### SUPPLIED RECORDS
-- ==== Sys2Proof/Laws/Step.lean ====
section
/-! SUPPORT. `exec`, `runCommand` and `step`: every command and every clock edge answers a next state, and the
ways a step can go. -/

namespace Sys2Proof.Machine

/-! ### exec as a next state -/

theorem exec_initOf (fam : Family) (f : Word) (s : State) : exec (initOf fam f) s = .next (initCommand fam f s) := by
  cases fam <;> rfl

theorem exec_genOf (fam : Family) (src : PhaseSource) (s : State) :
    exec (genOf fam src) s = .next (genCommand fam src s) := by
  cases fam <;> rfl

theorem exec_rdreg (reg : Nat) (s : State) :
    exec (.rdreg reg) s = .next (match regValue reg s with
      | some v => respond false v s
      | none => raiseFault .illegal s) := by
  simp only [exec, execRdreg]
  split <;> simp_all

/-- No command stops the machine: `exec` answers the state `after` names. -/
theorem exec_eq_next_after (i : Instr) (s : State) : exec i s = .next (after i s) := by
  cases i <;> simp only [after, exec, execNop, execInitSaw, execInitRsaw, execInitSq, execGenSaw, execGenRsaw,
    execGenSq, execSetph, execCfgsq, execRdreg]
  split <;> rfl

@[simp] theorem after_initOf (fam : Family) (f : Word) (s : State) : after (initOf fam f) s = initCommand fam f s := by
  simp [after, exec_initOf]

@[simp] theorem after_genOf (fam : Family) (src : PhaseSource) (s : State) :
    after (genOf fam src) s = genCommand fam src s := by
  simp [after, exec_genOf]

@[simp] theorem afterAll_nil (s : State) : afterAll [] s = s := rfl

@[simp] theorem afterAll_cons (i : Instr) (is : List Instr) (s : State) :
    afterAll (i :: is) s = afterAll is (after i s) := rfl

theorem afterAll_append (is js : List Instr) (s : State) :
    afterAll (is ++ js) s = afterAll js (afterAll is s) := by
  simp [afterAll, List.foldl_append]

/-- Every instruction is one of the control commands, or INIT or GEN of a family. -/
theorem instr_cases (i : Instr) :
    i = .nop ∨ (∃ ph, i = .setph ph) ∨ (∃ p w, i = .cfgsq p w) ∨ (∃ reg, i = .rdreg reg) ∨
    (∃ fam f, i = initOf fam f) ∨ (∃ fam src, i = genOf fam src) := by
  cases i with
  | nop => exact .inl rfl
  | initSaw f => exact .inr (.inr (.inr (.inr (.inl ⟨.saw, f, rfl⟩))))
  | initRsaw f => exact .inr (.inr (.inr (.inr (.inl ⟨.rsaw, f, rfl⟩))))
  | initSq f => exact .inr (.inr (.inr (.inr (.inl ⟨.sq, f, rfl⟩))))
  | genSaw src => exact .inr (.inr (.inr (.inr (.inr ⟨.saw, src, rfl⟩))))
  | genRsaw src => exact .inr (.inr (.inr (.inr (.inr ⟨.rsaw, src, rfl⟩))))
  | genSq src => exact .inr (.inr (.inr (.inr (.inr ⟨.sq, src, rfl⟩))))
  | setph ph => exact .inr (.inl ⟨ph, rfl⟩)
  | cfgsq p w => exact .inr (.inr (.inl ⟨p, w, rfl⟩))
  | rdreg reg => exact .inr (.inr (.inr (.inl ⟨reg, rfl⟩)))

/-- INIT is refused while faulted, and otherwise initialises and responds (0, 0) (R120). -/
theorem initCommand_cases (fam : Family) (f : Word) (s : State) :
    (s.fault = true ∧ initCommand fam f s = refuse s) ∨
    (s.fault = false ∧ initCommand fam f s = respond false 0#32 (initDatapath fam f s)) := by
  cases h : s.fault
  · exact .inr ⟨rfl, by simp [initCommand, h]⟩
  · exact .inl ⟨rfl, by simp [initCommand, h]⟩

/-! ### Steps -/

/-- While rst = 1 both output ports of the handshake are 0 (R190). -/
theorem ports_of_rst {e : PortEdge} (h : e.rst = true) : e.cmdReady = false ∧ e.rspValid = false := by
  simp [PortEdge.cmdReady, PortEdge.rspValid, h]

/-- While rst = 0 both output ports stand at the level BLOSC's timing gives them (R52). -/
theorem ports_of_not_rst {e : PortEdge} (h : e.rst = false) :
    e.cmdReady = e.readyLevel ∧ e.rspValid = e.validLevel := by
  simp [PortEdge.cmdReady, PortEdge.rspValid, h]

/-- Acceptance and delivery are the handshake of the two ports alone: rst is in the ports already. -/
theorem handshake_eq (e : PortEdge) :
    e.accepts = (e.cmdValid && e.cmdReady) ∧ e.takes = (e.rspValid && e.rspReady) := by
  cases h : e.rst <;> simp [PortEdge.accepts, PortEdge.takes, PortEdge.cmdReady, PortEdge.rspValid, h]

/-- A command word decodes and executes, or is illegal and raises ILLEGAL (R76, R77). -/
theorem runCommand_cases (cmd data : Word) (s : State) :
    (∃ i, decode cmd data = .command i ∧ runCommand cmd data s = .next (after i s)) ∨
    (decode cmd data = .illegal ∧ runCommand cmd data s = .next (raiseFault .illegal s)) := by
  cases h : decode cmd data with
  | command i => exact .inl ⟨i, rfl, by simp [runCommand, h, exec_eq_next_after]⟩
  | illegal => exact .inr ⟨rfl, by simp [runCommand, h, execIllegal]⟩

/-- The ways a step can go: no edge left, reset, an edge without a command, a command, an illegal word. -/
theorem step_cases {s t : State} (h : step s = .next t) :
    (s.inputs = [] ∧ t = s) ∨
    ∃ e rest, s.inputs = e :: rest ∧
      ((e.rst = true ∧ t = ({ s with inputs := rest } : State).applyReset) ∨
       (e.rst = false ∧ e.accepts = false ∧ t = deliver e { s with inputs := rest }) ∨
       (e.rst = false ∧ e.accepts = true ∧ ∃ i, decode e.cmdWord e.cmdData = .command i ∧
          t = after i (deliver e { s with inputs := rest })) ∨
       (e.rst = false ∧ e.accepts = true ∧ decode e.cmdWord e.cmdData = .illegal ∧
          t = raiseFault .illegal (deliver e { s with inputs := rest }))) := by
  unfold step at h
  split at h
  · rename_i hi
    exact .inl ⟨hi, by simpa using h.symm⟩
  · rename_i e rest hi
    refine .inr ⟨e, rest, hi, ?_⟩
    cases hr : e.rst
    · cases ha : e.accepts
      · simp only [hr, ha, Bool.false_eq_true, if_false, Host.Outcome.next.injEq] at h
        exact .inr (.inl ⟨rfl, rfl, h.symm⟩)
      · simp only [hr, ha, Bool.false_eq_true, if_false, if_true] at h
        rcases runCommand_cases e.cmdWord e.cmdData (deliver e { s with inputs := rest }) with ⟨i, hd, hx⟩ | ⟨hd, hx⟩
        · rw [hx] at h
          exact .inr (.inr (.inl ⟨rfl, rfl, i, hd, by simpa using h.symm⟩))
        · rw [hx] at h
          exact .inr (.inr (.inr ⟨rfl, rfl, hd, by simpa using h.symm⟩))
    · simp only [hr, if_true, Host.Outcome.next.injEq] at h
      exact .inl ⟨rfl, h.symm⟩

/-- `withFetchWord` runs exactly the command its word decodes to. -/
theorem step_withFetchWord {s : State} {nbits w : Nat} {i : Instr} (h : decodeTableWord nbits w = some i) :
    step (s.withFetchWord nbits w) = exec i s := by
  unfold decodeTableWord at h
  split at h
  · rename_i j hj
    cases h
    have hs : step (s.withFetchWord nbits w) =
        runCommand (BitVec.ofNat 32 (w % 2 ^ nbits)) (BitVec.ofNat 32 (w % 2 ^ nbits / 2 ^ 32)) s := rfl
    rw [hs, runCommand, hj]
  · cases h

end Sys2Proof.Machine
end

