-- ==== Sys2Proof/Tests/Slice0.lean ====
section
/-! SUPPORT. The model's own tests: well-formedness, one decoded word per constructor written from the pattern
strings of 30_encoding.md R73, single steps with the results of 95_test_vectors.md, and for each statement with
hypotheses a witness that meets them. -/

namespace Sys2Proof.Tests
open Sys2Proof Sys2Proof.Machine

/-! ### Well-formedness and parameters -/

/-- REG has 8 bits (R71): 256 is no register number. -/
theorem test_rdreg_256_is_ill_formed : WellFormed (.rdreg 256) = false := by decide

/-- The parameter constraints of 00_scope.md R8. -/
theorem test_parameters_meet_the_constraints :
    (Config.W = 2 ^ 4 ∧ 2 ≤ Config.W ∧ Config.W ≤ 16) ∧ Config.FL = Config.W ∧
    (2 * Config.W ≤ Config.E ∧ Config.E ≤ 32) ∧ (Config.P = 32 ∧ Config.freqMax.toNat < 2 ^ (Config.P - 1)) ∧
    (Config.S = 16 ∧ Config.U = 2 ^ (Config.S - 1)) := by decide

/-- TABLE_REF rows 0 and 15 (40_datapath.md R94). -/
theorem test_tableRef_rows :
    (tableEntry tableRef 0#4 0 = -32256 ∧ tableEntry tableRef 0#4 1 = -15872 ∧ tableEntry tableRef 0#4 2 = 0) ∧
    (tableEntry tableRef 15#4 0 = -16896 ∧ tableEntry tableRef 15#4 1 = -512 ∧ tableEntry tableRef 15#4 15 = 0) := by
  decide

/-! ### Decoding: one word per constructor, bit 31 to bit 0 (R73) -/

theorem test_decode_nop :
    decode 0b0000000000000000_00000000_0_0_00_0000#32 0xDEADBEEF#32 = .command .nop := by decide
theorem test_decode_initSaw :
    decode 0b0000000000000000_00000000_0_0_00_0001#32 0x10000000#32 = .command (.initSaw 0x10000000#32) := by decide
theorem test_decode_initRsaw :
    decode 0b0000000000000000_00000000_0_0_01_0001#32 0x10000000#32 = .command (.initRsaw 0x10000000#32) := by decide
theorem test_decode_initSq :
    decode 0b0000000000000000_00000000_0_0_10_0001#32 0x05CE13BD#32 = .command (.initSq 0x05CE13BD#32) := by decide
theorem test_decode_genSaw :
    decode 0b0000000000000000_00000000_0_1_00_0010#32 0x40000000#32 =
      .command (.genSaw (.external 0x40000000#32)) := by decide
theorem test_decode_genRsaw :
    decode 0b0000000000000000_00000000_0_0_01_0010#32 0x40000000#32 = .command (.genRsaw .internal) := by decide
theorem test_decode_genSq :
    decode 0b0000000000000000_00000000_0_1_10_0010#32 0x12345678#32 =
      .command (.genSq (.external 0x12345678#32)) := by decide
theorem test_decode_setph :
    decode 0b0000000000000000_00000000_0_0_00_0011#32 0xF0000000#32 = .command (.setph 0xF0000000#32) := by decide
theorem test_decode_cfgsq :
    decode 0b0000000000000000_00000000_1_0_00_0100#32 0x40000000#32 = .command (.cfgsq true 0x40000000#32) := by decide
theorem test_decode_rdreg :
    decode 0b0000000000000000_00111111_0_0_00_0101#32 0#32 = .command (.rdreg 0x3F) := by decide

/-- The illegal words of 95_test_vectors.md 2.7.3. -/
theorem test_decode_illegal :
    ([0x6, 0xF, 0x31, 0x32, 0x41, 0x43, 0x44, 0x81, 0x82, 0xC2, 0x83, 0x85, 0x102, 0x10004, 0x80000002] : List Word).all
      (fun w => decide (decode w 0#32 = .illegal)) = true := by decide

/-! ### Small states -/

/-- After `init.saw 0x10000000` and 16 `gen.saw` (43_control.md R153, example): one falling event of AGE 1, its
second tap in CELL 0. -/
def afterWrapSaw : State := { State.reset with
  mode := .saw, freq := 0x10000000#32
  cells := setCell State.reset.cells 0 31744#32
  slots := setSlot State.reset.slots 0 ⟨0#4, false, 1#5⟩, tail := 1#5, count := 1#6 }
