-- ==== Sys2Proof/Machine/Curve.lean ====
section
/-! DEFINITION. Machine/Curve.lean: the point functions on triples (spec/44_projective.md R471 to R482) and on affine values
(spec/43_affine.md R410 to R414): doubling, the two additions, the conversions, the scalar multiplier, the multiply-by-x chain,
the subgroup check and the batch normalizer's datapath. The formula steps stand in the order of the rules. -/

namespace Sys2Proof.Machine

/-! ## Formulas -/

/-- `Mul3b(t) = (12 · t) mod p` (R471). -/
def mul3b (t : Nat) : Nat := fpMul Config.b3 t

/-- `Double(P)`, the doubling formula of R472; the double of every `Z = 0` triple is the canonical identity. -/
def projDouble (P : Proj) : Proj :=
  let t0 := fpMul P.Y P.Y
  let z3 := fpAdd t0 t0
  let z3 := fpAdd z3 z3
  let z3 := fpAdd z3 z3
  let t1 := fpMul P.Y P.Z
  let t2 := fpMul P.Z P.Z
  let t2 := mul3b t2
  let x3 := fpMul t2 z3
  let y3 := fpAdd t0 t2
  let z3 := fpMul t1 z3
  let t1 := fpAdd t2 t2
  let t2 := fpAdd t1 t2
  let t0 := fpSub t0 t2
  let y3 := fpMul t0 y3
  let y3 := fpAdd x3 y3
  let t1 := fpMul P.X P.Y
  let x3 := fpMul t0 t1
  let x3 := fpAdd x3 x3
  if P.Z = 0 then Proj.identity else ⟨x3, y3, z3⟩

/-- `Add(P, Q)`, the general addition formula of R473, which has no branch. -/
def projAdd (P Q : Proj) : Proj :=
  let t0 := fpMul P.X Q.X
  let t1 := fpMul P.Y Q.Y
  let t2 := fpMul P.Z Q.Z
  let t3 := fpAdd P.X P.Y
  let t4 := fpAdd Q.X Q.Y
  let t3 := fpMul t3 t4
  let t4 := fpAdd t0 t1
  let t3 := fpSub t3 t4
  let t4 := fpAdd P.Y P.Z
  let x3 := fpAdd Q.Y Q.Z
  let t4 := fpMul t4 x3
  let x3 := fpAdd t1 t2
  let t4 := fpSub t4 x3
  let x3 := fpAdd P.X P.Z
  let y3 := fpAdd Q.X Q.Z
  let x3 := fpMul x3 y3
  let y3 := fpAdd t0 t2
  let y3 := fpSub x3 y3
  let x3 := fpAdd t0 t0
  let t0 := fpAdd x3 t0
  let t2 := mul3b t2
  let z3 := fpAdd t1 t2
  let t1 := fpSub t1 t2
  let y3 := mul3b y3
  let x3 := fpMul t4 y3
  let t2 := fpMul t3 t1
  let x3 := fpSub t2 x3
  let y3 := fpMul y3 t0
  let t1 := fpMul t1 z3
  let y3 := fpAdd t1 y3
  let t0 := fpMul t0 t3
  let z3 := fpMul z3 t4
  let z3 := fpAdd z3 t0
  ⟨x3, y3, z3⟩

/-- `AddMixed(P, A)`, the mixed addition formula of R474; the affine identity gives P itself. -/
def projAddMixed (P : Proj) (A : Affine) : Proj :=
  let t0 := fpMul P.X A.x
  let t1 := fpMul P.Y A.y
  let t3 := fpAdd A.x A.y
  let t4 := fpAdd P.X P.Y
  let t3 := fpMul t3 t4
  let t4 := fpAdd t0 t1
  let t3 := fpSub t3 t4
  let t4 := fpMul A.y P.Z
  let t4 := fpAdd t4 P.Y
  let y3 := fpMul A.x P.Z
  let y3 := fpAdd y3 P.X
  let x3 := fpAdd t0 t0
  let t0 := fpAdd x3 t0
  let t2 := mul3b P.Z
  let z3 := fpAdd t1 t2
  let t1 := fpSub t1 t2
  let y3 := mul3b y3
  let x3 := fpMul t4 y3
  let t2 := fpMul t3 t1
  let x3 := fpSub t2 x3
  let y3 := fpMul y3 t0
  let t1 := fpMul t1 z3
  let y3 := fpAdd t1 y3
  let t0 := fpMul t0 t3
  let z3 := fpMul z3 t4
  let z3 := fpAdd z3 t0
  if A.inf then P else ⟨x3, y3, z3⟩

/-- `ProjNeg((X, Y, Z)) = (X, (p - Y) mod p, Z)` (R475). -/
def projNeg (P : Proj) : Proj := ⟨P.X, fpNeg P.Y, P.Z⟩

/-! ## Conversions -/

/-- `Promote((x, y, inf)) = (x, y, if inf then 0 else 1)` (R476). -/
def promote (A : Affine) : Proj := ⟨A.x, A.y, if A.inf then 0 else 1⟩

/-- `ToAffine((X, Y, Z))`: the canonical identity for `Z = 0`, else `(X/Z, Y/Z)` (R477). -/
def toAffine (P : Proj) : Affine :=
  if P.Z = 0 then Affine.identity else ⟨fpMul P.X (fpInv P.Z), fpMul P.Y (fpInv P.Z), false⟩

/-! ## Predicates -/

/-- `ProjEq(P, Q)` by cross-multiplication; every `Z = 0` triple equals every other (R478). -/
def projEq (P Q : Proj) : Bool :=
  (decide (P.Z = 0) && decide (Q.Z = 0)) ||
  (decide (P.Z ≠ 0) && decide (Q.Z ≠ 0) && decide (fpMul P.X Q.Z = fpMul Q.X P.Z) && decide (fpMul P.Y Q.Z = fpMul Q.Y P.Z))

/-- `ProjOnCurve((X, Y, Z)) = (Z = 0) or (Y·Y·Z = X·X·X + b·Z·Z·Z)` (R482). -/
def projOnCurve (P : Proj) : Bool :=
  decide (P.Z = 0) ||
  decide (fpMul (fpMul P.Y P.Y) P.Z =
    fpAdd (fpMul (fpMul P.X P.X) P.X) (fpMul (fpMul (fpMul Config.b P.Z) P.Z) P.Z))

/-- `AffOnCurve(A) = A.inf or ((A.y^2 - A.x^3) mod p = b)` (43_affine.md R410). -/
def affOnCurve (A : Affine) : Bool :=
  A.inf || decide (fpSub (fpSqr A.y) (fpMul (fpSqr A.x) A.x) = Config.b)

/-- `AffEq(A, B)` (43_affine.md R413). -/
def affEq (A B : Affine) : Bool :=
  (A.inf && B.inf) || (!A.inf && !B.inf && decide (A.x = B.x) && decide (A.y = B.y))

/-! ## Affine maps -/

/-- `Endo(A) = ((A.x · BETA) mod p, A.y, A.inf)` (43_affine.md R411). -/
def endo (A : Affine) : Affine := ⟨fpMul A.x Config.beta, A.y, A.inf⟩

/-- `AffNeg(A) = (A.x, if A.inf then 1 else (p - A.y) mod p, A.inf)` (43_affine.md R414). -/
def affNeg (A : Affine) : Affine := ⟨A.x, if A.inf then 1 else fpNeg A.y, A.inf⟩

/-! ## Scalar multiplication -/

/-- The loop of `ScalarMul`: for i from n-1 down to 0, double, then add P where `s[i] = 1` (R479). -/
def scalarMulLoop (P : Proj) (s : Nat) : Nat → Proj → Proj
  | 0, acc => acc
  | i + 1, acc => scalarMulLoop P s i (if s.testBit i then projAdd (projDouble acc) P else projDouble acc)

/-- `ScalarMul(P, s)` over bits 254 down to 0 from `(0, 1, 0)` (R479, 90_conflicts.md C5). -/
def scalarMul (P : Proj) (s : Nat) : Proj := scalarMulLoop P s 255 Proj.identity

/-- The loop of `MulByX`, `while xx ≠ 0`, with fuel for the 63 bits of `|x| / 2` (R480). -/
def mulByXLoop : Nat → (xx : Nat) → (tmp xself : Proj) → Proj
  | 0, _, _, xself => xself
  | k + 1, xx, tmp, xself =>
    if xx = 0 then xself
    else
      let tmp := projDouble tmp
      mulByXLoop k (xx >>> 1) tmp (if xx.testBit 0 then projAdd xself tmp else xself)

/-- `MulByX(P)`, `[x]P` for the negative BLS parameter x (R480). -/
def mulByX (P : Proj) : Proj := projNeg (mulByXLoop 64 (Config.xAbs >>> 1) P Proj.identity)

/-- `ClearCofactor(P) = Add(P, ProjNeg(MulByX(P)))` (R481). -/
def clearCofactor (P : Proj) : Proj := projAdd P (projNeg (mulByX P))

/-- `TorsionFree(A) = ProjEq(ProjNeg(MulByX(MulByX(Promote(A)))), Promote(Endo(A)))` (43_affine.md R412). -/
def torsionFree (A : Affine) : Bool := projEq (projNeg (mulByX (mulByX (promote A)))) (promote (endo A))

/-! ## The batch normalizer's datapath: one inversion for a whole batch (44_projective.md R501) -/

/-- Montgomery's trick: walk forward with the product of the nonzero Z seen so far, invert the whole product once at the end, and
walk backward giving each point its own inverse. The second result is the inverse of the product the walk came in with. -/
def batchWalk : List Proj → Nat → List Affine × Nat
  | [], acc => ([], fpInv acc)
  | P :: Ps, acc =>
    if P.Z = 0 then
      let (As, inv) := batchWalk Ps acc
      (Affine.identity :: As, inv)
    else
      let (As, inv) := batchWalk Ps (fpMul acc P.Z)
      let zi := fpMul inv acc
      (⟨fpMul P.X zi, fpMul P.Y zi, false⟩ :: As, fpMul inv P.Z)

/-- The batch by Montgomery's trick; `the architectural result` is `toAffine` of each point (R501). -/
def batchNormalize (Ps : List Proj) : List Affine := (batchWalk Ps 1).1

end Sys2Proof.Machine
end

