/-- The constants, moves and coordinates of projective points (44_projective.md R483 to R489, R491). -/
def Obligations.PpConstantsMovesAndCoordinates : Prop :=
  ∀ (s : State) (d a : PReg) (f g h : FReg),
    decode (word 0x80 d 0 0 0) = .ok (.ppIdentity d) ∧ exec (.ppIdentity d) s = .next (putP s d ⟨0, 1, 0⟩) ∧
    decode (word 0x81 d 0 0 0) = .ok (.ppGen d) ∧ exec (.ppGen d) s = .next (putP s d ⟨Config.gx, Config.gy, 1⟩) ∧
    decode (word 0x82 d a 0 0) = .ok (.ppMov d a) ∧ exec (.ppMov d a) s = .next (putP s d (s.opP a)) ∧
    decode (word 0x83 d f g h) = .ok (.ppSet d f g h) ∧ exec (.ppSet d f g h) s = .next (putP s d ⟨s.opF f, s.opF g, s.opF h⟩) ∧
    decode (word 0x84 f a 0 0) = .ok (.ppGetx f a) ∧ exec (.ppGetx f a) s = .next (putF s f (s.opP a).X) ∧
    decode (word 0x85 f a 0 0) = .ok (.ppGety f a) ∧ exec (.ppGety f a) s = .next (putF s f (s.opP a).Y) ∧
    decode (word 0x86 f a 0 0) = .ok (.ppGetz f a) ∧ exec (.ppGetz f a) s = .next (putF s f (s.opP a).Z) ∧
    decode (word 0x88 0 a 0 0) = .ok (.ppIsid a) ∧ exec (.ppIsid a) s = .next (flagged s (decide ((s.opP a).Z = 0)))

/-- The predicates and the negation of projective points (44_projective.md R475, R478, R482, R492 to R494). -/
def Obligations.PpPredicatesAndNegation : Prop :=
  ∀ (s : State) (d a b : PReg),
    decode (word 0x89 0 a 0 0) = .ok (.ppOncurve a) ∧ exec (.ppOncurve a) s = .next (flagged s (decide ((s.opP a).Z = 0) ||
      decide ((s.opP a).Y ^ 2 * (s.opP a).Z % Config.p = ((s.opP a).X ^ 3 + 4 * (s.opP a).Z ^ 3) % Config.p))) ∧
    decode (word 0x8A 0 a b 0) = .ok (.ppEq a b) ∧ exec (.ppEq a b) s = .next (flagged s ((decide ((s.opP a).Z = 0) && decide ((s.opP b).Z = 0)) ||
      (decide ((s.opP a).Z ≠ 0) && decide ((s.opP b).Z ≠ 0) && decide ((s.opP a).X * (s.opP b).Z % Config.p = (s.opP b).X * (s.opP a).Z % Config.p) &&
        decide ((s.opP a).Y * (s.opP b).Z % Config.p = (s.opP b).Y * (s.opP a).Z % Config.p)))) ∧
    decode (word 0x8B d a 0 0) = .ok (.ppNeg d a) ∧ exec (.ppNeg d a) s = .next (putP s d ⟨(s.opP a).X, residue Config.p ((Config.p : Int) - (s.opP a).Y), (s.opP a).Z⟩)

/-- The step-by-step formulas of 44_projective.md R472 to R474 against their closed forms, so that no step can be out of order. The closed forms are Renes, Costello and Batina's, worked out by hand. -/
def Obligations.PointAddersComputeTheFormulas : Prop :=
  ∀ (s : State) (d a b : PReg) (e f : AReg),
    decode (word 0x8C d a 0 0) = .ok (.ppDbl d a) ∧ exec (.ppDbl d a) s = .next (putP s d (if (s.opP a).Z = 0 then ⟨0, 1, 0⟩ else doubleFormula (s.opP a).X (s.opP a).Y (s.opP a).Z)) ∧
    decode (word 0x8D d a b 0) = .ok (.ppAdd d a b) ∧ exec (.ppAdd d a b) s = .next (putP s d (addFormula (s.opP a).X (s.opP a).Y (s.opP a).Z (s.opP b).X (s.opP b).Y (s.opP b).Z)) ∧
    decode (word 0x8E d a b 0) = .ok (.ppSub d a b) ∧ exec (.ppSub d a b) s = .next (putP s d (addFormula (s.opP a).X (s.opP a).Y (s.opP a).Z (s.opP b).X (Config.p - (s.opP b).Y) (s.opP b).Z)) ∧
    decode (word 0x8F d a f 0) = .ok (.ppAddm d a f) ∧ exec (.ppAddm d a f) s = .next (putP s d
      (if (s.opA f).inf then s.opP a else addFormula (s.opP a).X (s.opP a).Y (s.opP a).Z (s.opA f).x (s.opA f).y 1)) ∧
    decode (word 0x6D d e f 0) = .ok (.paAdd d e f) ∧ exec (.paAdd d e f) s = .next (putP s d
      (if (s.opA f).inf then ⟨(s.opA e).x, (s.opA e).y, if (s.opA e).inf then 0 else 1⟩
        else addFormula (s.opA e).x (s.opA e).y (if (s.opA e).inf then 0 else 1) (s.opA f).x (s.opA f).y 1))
######
**YOUR INSTRUCTIONS:** Go line by line through the entries above and tally those that hold the word "multiplication"; give the tally alone.

**SOLUTION BELOW:** 2